TYSON: I think one of the greatest ways to assess the value of an agency to a nation is to do the following experiment: ask people how much money they think an agency gets. When they do it for NASA, they think it’s something like 10 percent of the federal budget. Then you tell people how much money they actually get. The ratio of those two numbers is the magnifier impact of every dollar spent. So the fact that everybody thinks NASA’s budget is ten to fifty times larger than it is tells you how successful NASA is at what it does. That should be celebrated. If NASA is so visible that people think it’s 10 percent of the federal budget when it’s six-tenths of one percent, somebody’s doing something right. There ought to be a government index that ranks agencies by how much money people think they’re getting. I bet NASA would come out at the top. I think the public needs to understand more than technology spinoffs. I think much too much has been made of spinoffs.

COHEN: Although people are not aware of how much useful technology NASA has developed.

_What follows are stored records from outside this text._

-- ==== Sys2Proof/Laws/Frames.lean ====
section
/-! SUPPORT. Frames: which registers a write leaves alone, and the frame of a word whose effect is on registers and sticky
flags alone. -/

namespace Sys2Proof.Machine

open Sys2Proof.Safety

/-! ### Register sets -/

/-- A register set holds the registers of its use, and no other. -/
theorem Use.getLsbD_set {u : Use} (h : u.cls ≠ .q) (b : Nat) :
    u.set.getLsbD b = (decide (b < 172) && decide (u.cls.base + u.num ≤ b) && decide (b < u.cls.base + u.num + u.cnt)) := by
  unfold Use.set
  rw [if_neg h]
  simp only [BitVec.getLsbD_shiftLeft, BitVec.getLsbD_ofNat, Nat.testBit_two_pow_sub_one]
  by_cases h1 : b < 172
  · by_cases h2 : u.cls.base + u.num ≤ b
    · have : b - (u.cls.base + u.num) < 172 := by omega
      have e : (b - (u.cls.base + u.num) < u.cnt) ↔ b < u.cls.base + u.num + u.cnt := by omega
      simp [h1, h2, this, e, Nat.not_lt.2 h2]
    · simp [h1, h2, Nat.lt_of_not_le h2]
  · simp [h1]

theorem useSet_nil : useSet [] = 0 := rfl

theorem useSet_cons (u : Use) (l : List Use) : useSet (u :: l) = u.set ||| useSet l := by
  have : ∀ (l : List Use) (x : RegSet), l.foldl (fun r u => r ||| u.set) x = x ||| l.foldl (fun r u => r ||| u.set) 0 := by
    intro l
    induction l with
    | nil => intro x; simp
    | cons v r ih => intro x; simp only [List.foldl_cons]; rw [ih (x ||| v.set), ih (0 ||| v.set)]; simp [BitVec.or_assoc]
  unfold useSet
  rw [List.foldl_cons, this]
  simp

/-- A word that writes one register writes that one. -/
theorem useSet_one {c : RC} {d : Nat} (hc : c ≠ .q) (hb : c.base + d < 172) : (useSet [⟨c, d, 1⟩]).getLsbD (c.base + d) = true := by
  rw [useSet_cons, useSet_nil, show ∀ x : RegSet, x ||| 0 = x from fun x => BitVec.or_zero, Use.getLsbD_set hc]
  simp [hb]

/-- A word that writes v-registers in a row writes each of them. -/
theorem useSet_row {d cnt j : Nat} (h : d + j < 64) (hj : j < cnt) : (useSet [⟨.v, d, cnt⟩]).getLsbD (d + j) = true := by
  rw [useSet_cons, useSet_nil, show ∀ x : RegSet, x ||| 0 = x from fun x => BitVec.or_zero, Use.getLsbD_set (by simp)]
  simp [RC.base]; omega

/-! ### Writes of registers -/

theorem regsKept_refl (w : RegSet) (ls : List Nat) (r : Regs) : RegsKept w ls r r :=
  ⟨fun _ _ _ _ _ => rfl, fun _ _ _ => rfl, fun _ _ _ => ⟨rfl, rfl⟩, fun _ _ _ => rfl, fun _ _ => rfl⟩

theorem regsKept_writeS {w : RegSet} {ls : List Nat} {r r' : Regs} (h : RegsKept w ls r r') {d : Nat} (x : W64)
    (hd : d < 64 → w.getLsbD (64 + d) = true) : RegsKept w ls r (r'.writeS d x) where
  v := h.v
  s n hn hw := by
    have : n ≠ d := fun e => by subst e; rw [hd hn] at hw; cases hw
    rw [← h.s n hn hw]
    exact SMap.get_set_ne r'.s x this
  a := h.a
  m := h.m
  i := h.i

theorem regsKept_writeA {w : RegSet} {ls : List Nat} {r r' : Regs} (h : RegsKept w ls r r') {d : Nat} (x : W64) (y : W32)
    (hd : d < 32 → w.getLsbD (128 + d) = true) : RegsKept w ls r (r'.writeA d x y) where
  v := h.v
  s := h.s
  a n hn hw := by
    have : n ≠ d := fun e => by subst e; rw [hd hn] at hw; cases hw
    rw [← (h.a n hn hw).1, ← (h.a n hn hw).2]
    exact ⟨SMap.get_set_ne r'.ab x this, SMap.get_set_ne r'.as y this⟩
  m := h.m
  i := h.i

theorem regsKept_writeM {w : RegSet} {ls : List Nat} {r r' : Regs} (h : RegsKept w ls r r') {d width : Nat} (x : Mask)
    (hd : d < 8 → w.getLsbD (160 + d) = true) : RegsKept w ls r (r'.writeM width d x) where
  v := h.v
  s := h.s
  a := h.a
  m n hn hw := by
    have : n ≠ d := fun e => by subst e; rw [hd hn] at hw; cases hw
    rw [← h.m n hn hw]
    exact SMap.get_set_ne r'.m _ this
  i := h.i

theorem regsKept_writeV {w : RegSet} {ls : List Nat} {r r' : Regs} (h : RegsKept w ls r r') {d l : Nat} (x : W32)
    (hl : l < 1024) (hls : l ∈ ls) (hd : d < 64 → w.getLsbD d = true) : RegsKept w ls r (r'.writeV d l x) where
  v n k hn hk hw := by
    have : laneKey n k ≠ laneKey d l := fun e => by
      unfold laneKey at e
      obtain ⟨e1, e2⟩ : n = d ∧ k = l := by omega
      subst e1 e2
      rcases hw with hw | hw
      · rw [hd hn] at hw; cases hw
      · exact hw hls
    rw [← h.v n k hn hk hw]
    exact SMap.get_set_ne r'.v x this
  s := h.s
  a := h.a
  m := h.m
  i := h.i

theorem regsKept_writeVec {w : RegSet} {ls : List Nat} {r r' : Regs} (h : RegsKept w ls r r') {d cnt l : Nat} (x : W64)
    (hl : l < 1024) (hls : l ∈ ls) (hd : ∀ j, j < max cnt 1 → d + j < 64 → w.getLsbD (d + j) = true) :
    RegsKept w ls r (r'.writeVec d cnt l x) := by
  unfold Regs.writeVec
  split
  · subst_vars
    exact regsKept_writeV (regsKept_writeV h _ hl hls (hd 0 (by decide))) _ hl hls (hd 1 (by decide))
  · exact regsKept_writeV h _ hl hls (hd 0 (by omega))

theorem regsKept_writeLanes {w : RegSet} {ls : List Nat} {r : Regs} {d cnt : Nat} (g : Nat → W64)
    (hd : ∀ j, j < max cnt 1 → d + j < 64 → w.getLsbD (d + j) = true) (l : List Nat) (hl : ∀ x ∈ l, x < 1024 ∧ x ∈ ls) :
    ∀ {r' : Regs}, RegsKept w ls r r' → RegsKept w ls r (r'.writeLanes d cnt g l) := by
  induction l with
  | nil => intro r' h; exact h
  | cons x xs ih =>
    intro r' h
    exact ih (fun y hy => hl y (List.mem_cons_of_mem _ hy))
      (regsKept_writeVec h _ (hl x (List.mem_cons_self ..)).1 (hl x (List.mem_cons_self ..)).2 hd)

/-! ### The frame of a word -/

theorem lanes_lt (w : Wd) : ∀ l ∈ w.lanes, l < 1024 ∧ l ∈ w.lanes := by
  intro l hl
  refine ⟨?_, hl⟩
  unfold Wd.lanes lanesOf at hl
  rw [List.mem_filter] at hl
  exact BitVec.lt_of_getLsbD hl.2

theorem State.raiseFlags_zero_sys (s : State) : (s.raiseFlags 0).team.sys = s.team.sys := by
  unfold State.raiseFlags
  rw [State.team_setTeam]
  simp

/-- The state after a word that has ended with the next word: its team, and what the port and the clocks make of the rest. -/
theorem State.finish_team (s : State) (k : Sets) :
    (s.finish k).team = { s.team.advance.note k with lastIssue := s.freeCtr, eligible := 0, promoted := none } := by
  show (((s.teams.put s.cur (s.team.advance.note k)).put s.cur _).get s.cur) = _
  rw [SMap.get_put_same]
  have h : (s.setTeam (s.team.advance.note k)).teams.get s.cur = s.team.advance.note k := SMap.get_put_same ..
  have e : ({ ((s.setTeam (s.team.advance.note k)).teams.get s.cur) with lastIssue := s.freeCtr, eligible := 0, promoted := none } : Team) =
      { s.team.advance.note k with lastIssue := s.freeCtr, eligible := 0, promoted := none } := by rw [h]
  exact e

/-- A word that writes registers and raises flags has the frame of its writes. -/
theorem framed_of_after {i : Instr} {s t : State} (g : Regs → Regs) (f : FFlags) (hf : setsFlags i = false → f = 0)
    (hk : RegsKept (useSet (info i).writes) (wordOf i s).lanes s.team.regs (g s.team.regs))
    (he : exec i s = .next (after i s (fun x => (x.withRegs g).raiseFlags f))) (ht : exec i s = .next t) : Framed i s t := by
  rw [he] at ht
  cases ht
  let y := ((s.begin_).withRegs g).raiseFlags f
  have hy : y.team = { s.team.withRegs g with sys := { s.team.sys with status := s.team.sys.status ||| (f.setWidth 64 <<< 5) } } := by
    show (State.raiseFlags _ f).team = _
    unfold State.raiseFlags
    rw [State.team_setTeam]
    unfold State.withRegs
    rw [State.team_setTeam]
    rfl
  have ht : (after i s (fun x => (x.withRegs g).raiseFlags f)).team =
      { y.team.advance.note (setsOf i s) with lastIssue := y.freeCtr, eligible := 0, promoted := none } :=
    Eq.trans (b := (y.finish (setsOf i s)).team) rfl (y.finish_team _)
  rw [hy] at ht
  have hu : ∀ u, u ≠ s.cur → (after i s (fun x => (x.withRegs g).raiseFlags f)).teams.get u = s.teams.get u := by
    intro u h
    show (((((s.teams.put s.cur _).put s.cur _).put s.cur _).put s.cur _).get u) = _
    rw [SMap.get_put_ne _ _ h, SMap.get_put_ne _ _ h, SMap.get_put_ne _ _ h, SMap.get_put_ne _ _ h]
  refine ⟨?_, ⟨f, ?_, hf⟩, ?_, hu, fun a => rfl, fun d => ?_, fun c => ?_, rfl⟩
  · rw [ht]; exact hk
  · rw [ht]; unfold State.raiseFlags; rw [State.team_setTeam]; rfl
  · rw [ht]; rfl
  · show ({ (s.dies.modify (dieOf s.cur) _).get d with clk := (s.dies.get d).clk, time := (s.dies.get d).time, soft := (s.dies.get d).soft } : Die) =
      s.dies.get d
    unfold SMap.modify
    by_cases h : d = dieOf s.cur
    · subst h; rw [SMap.get_put_same]
    · rw [SMap.get_put_ne _ _ h]
  · show ({ (s.cores.put (coreOf s.cur) { s.cores.get (coreOf s.cur) with ports := _ }).get c with ports := (s.cores.get c).ports } : Core) = s.cores.get c
    by_cases h : c = coreOf s.cur
    · subst h; rw [SMap.get_put_same]
    · rw [SMap.get_put_ne _ _ h]

/-- A word that writes registers alone. -/
theorem framed_of_writes {i : Instr} {s t : State} (g : Regs → Regs)
    (hk : RegsKept (useSet (info i).writes) (wordOf i s).lanes s.team.regs (g s.team.regs))
    (he : exec i s = .next (after i s (fun x => x.withRegs g))) (ht : exec i s = .next t) : Framed i s t := by
  refine framed_of_after g 0 (fun _ => rfl) hk (he.trans ?_) ht
  have : ∀ x : State, (x.withRegs g).raiseFlags 0 = x.withRegs g := by
    intro x
    have z : ∀ u : Team, ({ u with sys := { u.sys with status := u.sys.status ||| ((0 : FFlags).setWidth 64 <<< 5) } } : Team) = u := by
      intro u
      rw [show u.sys.status ||| ((0 : FFlags).setWidth 64 <<< 5) = u.sys.status by simp]
    refine (congrArg (fun u => (x.withRegs g).setTeam u) (z (x.withRegs g).team)).trans ?_
    unfold State.withRegs
    rw [State.team_setTeam, State.setTeam_setTeam]
  exact congrArg _ (congrArg _ (funext (fun x => (this x).symm)))

end Sys2Proof.Machine
end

TYSON: That’s true, and that story should be told no matter what. But I think NASA has a bigger story, a more noble story to tell. The exploration and research conducted by NASA have the potential to circumvent problems that right now we’re simply running away from.

COHEN: Like what?

TYSON: Mars once was wet and fertile. It’s now bone dry. Something bad happened on Mars. I want to know what happened on Mars so that we may prevent it from happening here on Earth. Venus has a runaway greenhouse effect. Something bad happened on Venus, too. It’s an experiment that has already run its course there; we don’t have the luxury of performing that experiment here on Earth. There are cosmic hazards that we were all ignorant of but certainly existed in 1900. We learned of them because of space exploration. For instance, asteroid impacts. One slammed into Earth 100 years ago this June in Tunguska, Siberia. We’re cataloguing asteroids so that if a big one is headed this way, we can go out and deflect the damn thing rather than build shelters and try to run away from it. Without a space program, you end up running away from problems, when in fact we have scientists, engineers, clever people who can actually stop the thing in the first place. That’s what vaccination was all about: instead of treating your symptoms, let’s prevent the disease in the first place. That’s taken for granted when it’s done by medicine. But with other dangers, people might say, “This tornado is big, we need a better shelter,” or, “I’ll build a levee so that I don’t get flooded next time,” rather than stopping the storm system in the first place. A great thing about science is that you can control many things once you understand them. You can’t just run away from problems all the time. Space exploration is a means of coming to understand our place in the universe because the universe is not always a garden of Eden. Sometimes it’s hostile. So I see this investment as buying into our space security.

COHEN: One or more of the presidential candidates has talked about using most of NASA’s money for Earth-related missions.

TYSON: You want some money on the earth, but if you always concentrate on the earth, you miss the stuff coming in from outside. Not only that. Discovering that which was unknown to the generation before you is a noble quest. Only the greatest of civilizations have had the luxury to do that. America is the country I want to live in because that is the kind of legacy we have enjoyed. I recently gave a talk to 900 people and the last question of the day was, “Suppose, in the new administration, everyone votes to cancel all science projects and devote the money to programs that help people. If you were given the choice of one and only one science project to have happen, what would that be?” You know what I’d do? I’d use that money to build a boat and sail to a country that’s investing in science projects. America would no longer be the country I grew up in, the one that believes we’ll have a tomorrow different from today because we’ve funded creative people whose goal in life is to make a better world.